### INSTRUCTIONS FOR THE TASK
From the data below, retype exactly the lines starting with the one that contains "driveInput .exitEye false s with" and ending with the one that contains "mark, and counts one", both included.
--
/-- R11, R62, R63: a leading edge on STOP_EYE disarms the arrival check of the oldest INFEED record. With the line moving, the context
EMPTY, the pusher home and a measured loaf at the stop, crumb control is asked (R114). A running sweep, or a pending one with sweeps not
suspended, holds the loaf. So does a changeover (an unmarked loaf of a recipe with clear-before 1, with a last-admitted slot that differs),
and CHANGEOVER becomes pending, its sweep starting at once over an empty slicer (R113, R117); while sweeps are suspended (R116) the loaf is
taken with the mark NO_CLEAN. In every other case it is taken: an unmarked one enters ENTERING with cuts done 0 and gives the last-admitted
slot (R115), a marked one PASSING with the blade released. With a condition missing the loaf waits. That PASSING has the eject target from
its entry is the model's reading (log entry 24). -/
def Obligations.StopEdgePresentsLoaf : Prop :=
  ∀ (r : Loaf) (s : State), Held s .stopEye → oldestIn s .infeed = some r → findLoaf s r.tag = some r → BeltRuns s →
    let disarmed := modifyLoaf r.tag (fun l => { l with
      check := if r.check.any (fun c => decide (c.kind = .stop)) then none else r.check }) (driveInput .stopEye true s)
    ∃ t, exec .stopEyeLeadingEdge s = .next t ∧ AdmissionTested r disarmed t

/-- R15: a trailing edge on EXIT_EYE removes the oldest OUTFEED record, reports #D with its tag and tie result, and counts one loaf bagged,
in the totals and on its recipe's line; the hold is reviewed and nothing else changes but the notices. Where it was the last record of a
DRAINING line, the line is STOPPED (R142). -/
def Obligations.ExitEdgeBagsOldest : Prop :=
  ∀ (r : Loaf) (s : State), Held s .exitEye → oldestIn s .outfeed = some r → BeltRuns s →
    let u := { driveInput .exitEye false s with
      track := { s.track with loaves := s.track.loaves.eraseP (fun l => decide (l.tag = r.tag)) }
      shift := { s.shift with openRecord := { s.shift.openRecord with
        bagged := min (s.shift.openRecord.bagged + 1) 4294967295
        lines := countLine (r.snapshot.map Snapshot.slot) (fun l => { l with bagged := min (l.bagged + 1) 4294967295 })
          s.shift.openRecord.lines } } }
    ∃ t, exec .exitEyeTrailingEdge s = .next t ∧ (warnEntry t .strayEdge).present = false ∧
      (Listening s → Report.done r.tag r.tie ∈ t.link.queue) ∧
      (s.sup.line ≠ .draining ∨ u.track.loaves ≠ [] → Noticed (holdSet (holdOwed u) u) t) ∧
      (s.sup.line = .draining → u.track.loaves = [] →
        t.sup.line = .stopped ∧ t.track.loaves = [] ∧ t.shift = u.shift ∧ t.track.infeedHold = true ∧ t.head.knife = false ∧
        (Listening s → Report.line .stopped ∈ t.link.queue))

/-- R16: a trailing edge on REJECT_EYE removes the oldest REJECT record and no other, reports #X with its tag and mark, and counts one
loaf rejected, under its mark and on its recipe's line. While records of REJECT remain, no loaf is routed (the other case is WaitingLoafIsRoutedAgain's), and but for the hold and the
notices nothing else changes. Where the record was the last of a DRAINING line, the line is STOPPED (R142). -/
def Obligations.RejectEdgeRejectsOldest : Prop :=
  ∀ (r : Loaf) (m : Mark) (s : State), Held s .rejectEye → oldestIn s .reject = some r → r.mark = some m → BeltRuns s →
    let u := { driveInput .rejectEye false s with
      track := { s.track with loaves := s.track.loaves.eraseP (fun l => decide (l.tag = r.tag)) }
      shift := { s.shift with openRecord := { s.shift.openRecord with
        rejected := s.shift.openRecord.rejected.add m
        lines := countLine (r.snapshot.map Snapshot.slot) (fun l => { l with rejected := min (l.rejected + 1) 4294967295 })
          s.shift.openRecord.lines } } }
    ∃ t, exec .rejectEyeTrailingEdge s = .next t ∧ Aside u t ∧ t.track.loaves.map Loaf.tag = u.track.loaves.map Loaf.tag ∧
      t.shift.openRecord.lines = u.shift.openRecord.lines ∧ (Listening s → Report.rejected r.tag (some m) ∈ t.link.queue) ∧
      ((∃ q ∈ u.track.loaves, q.zone = .reject) → Noticed (holdSet (holdOwed u) u) t) ∧
      (s.sup.line = .draining → u.track.loaves = [] →
        t.sup.line = .stopped ∧ t.track.loaves = [] ∧ t.track.infeedHold = true ∧ t.head.knife = false ∧
        (Listening s → Report.line .stopped ∈ t.link.queue))

/-- R17: an edge on EXIT_EYE or REJECT_EYE that finds no candidate is a stray edge: STRAY_EDGE is present after it, reported where it was
not (R152), and no record changes; a leading edge that finds one ends the warning and changes no record either. -/
def Obligations.StrayEdges : Prop :=
  ∀ s : State,
    let strays := fun t : State => t.track = s.track ∧ (warnEntry t .strayEdge).present = true ∧
      (Listening s → (warnEntry s .strayEdge).present = false →
        (warnEntry t .strayEdge).indication = true ∧ Report.warning .strayEdge true ∈ t.link.queue)
    (∀ eye, Held s (eyeFunction eye) → ∃ t, exec (.exitRejectLeadingEdge eye) s = .next t ∧ t.track = s.track ∧
      ((∀ r ∈ s.track.loaves, r.zone ≠ eyeZone eye) → strays t) ∧
      ((∃ r ∈ s.track.loaves, r.zone = eyeZone eye) → (warnEntry t .strayEdge).present = false)) ∧
    (Held s .exitEye → (∀ r ∈ s.track.loaves, r.zone ≠ .outfeed) → ∃ t, exec .exitEyeTrailingEdge s = .next t ∧ strays t) ∧
    (Held s .rejectEye → (∀ r ∈ s.track.loaves, r.zone ≠ .reject) → ∃ t, exec .rejectEyeTrailingEdge s = .next t ∧ strays t)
--
### EXERCISE RESULT
    let u := { driveInput .exitEye false s with
      track := { s.track with loaves := s.track.loaves.eraseP (fun l => decide (l.tag = r.tag)) }
      shift := { s.shift with openRecord := { s.shift.openRecord with
        bagged := min (s.shift.openRecord.bagged + 1) 4294967295
        lines := countLine (r.snapshot.map Snapshot.slot) (fun l => { l with bagged := min (l.bagged + 1) 4294967295 })
          s.shift.openRecord.lines } } }
    ∃ t, exec .exitEyeTrailingEdge s = .next t ∧ (warnEntry t .strayEdge).present = false ∧
      (Listening s → Report.done r.tag r.tie ∈ t.link.queue) ∧
      (s.sup.line ≠ .draining ∨ u.track.loaves ≠ [] → Noticed (holdSet (holdOwed u) u) t) ∧
      (s.sup.line = .draining → u.track.loaves = [] →
        t.sup.line = .stopped ∧ t.track.loaves = [] ∧ t.shift = u.shift ∧ t.track.infeedHold = true ∧ t.head.knife = false ∧
        (Listening s → Report.line .stopped ∈ t.link.queue))

/-- R16: a trailing edge on REJECT_EYE removes the oldest REJECT record and no other, reports #X with its tag and mark, and counts one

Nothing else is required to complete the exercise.